__What is expected__: Please repeat exactly the lines below from the one containing "Value 0. -/" down to the one containing "def noneInService (s", both included, and nothing else.

(Extracted records)
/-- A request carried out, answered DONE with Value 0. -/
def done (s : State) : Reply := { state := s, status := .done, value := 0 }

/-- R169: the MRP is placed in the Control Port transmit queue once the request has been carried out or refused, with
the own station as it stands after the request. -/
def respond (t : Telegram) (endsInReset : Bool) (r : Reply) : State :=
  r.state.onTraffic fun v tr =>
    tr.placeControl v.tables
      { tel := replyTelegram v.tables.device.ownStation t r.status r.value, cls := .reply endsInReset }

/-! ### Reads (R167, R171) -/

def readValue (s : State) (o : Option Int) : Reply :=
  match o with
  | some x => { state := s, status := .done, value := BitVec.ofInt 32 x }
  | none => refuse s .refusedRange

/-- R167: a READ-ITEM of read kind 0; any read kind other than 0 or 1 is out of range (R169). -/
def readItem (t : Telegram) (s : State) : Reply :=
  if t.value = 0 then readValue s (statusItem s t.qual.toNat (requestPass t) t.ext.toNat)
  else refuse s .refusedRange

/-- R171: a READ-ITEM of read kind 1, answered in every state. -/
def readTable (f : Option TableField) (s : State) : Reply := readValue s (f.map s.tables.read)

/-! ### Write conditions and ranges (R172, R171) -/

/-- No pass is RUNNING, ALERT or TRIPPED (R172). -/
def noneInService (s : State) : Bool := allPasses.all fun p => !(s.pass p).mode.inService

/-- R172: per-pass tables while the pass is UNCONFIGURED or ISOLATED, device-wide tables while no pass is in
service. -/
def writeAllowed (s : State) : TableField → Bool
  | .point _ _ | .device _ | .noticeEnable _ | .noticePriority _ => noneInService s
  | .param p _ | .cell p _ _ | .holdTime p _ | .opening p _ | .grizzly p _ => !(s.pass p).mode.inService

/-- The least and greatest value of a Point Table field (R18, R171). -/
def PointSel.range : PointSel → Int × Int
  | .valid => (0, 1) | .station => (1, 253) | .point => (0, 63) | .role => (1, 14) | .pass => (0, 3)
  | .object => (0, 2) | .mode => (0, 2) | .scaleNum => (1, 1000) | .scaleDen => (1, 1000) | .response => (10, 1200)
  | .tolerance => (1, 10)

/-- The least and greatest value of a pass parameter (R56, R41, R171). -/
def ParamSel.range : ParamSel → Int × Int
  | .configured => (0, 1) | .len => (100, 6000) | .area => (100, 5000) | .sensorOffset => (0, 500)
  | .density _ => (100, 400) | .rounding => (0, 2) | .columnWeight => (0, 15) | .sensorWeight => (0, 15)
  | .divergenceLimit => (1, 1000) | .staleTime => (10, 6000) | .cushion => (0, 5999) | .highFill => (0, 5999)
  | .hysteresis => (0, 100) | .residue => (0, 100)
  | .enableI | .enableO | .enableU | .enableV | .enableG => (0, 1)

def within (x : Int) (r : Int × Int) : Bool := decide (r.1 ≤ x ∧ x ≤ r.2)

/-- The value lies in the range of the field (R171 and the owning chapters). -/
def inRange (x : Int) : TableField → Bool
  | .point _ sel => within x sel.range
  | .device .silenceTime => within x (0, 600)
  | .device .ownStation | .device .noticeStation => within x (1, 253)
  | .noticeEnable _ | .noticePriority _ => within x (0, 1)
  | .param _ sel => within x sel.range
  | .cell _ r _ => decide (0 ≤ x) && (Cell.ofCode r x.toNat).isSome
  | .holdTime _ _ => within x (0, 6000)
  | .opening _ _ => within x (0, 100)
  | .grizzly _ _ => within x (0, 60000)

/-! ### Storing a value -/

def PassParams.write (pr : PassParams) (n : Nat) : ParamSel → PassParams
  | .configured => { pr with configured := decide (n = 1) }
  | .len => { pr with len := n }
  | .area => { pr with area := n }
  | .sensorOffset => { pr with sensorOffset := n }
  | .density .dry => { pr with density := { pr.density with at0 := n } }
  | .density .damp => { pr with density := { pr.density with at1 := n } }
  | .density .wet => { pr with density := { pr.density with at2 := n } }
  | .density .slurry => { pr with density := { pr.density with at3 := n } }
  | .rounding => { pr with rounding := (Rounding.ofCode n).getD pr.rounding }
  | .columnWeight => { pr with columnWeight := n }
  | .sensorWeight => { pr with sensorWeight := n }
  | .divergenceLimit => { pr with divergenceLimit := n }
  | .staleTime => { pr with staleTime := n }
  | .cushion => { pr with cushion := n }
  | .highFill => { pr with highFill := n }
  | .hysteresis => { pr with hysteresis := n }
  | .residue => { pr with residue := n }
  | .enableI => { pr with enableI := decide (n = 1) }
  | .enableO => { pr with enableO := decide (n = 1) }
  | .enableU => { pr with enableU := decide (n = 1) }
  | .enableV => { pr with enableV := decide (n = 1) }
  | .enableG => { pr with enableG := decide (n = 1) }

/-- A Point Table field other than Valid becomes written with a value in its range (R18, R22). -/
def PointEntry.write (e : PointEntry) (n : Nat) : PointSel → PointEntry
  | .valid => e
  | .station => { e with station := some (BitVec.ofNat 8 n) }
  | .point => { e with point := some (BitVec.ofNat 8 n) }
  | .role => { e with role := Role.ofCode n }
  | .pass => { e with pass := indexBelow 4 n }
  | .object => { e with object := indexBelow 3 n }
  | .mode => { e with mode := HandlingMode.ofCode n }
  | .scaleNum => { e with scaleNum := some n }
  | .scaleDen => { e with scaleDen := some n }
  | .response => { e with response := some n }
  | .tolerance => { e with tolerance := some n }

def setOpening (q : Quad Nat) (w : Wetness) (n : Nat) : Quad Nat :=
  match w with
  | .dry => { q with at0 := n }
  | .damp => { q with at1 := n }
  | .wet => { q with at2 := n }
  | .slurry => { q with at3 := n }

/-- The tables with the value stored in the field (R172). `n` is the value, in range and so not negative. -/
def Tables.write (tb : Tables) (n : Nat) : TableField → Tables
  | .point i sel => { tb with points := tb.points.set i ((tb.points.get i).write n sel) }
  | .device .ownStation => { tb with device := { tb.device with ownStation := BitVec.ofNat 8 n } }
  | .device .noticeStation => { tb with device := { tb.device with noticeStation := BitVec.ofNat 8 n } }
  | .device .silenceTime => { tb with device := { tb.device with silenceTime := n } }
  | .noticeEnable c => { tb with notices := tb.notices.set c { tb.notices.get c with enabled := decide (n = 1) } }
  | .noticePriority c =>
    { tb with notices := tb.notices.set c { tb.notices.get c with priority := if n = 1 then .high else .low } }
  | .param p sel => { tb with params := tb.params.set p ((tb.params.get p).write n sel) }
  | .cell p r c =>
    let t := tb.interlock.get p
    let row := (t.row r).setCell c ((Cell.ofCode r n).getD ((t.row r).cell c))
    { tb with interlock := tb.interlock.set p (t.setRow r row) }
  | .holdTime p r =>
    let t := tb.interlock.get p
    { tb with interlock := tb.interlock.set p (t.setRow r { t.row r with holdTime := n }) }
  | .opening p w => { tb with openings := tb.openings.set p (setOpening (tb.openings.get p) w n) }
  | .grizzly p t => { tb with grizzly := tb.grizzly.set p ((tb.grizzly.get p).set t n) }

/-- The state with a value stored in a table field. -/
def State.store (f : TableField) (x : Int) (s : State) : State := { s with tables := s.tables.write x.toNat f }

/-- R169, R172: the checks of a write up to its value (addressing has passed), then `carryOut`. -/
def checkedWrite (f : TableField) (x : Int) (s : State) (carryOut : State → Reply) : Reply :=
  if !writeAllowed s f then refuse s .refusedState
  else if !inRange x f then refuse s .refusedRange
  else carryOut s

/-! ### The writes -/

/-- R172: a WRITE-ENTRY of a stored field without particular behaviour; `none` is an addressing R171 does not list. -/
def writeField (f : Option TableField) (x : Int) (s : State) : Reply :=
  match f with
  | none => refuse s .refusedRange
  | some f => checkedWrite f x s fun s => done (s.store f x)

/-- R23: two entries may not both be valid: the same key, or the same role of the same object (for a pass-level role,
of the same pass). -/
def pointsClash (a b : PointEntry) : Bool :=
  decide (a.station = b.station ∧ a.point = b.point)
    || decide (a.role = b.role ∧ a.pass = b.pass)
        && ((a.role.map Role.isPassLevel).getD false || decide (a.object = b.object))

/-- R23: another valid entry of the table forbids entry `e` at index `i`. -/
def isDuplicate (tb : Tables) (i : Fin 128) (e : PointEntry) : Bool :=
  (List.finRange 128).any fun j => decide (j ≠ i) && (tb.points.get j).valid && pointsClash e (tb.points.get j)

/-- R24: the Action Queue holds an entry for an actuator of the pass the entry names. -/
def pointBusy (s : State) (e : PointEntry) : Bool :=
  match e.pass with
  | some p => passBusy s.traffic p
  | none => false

* * *

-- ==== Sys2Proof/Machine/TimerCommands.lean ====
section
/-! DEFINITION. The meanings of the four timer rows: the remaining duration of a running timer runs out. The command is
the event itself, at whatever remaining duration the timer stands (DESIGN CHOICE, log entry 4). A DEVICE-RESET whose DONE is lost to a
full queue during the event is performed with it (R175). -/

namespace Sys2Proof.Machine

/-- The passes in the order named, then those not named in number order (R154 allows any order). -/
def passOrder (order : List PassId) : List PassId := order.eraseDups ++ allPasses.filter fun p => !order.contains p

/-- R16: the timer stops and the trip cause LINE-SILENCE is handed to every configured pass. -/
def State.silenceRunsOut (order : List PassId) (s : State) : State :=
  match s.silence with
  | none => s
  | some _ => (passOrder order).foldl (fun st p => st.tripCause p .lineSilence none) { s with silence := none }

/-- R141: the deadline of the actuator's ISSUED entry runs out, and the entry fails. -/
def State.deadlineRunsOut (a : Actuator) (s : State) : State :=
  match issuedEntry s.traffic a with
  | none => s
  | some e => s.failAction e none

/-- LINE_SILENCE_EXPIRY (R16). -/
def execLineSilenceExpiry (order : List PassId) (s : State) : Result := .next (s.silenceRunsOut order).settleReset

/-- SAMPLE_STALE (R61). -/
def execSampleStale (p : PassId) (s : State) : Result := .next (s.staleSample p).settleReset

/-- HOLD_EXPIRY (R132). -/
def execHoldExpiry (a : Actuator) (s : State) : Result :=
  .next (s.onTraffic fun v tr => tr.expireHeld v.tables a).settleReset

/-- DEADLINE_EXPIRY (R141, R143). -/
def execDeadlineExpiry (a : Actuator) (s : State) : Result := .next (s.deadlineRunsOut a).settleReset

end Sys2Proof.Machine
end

__Answer below__:
/-- A request carried out, answered DONE with Value 0. -/
def done (s : State) : Reply := { state := s, status := .done, value := 0 }

/-- R169: the MRP is placed in the Control Port transmit queue once the request has been carried out or refused, with
the own station as it stands after the request. -/
def respond (t : Telegram) (endsInReset : Bool) (r : Reply) : State :=
  r.state.onTraffic fun v tr =>
    tr.placeControl v.tables
      { tel := replyTelegram v.tables.device.ownStation t r.status r.value, cls := .reply endsInReset }

/-! ### Reads (R167, R171) -/

def readValue (s : State) (o : Option Int) : Reply :=
  match o with
  | some x => { state := s, status := .done, value := BitVec.ofInt 32 x }
  | none => refuse s .refusedRange

/-- R167: a READ-ITEM of read kind 0; any read kind other than 0 or 1 is out of range (R169). -/
def readItem (t : Telegram) (s : State) : Reply :=
  if t.value = 0 then readValue s (statusItem s t.qual.toNat (requestPass t) t.ext.toNat)
  else refuse s .refusedRange

/-- R171: a READ-ITEM of read kind 1, answered in every state. -/
def readTable (f : Option TableField) (s : State) : Reply := readValue s (f.map s.tables.read)

/-! ### Write conditions and ranges (R172, R171) -/

/-- No pass is RUNNING, ALERT or TRIPPED (R172). -/
def noneInService (s : State) : Bool := allPasses.all fun p => !(s.pass p).mode.inService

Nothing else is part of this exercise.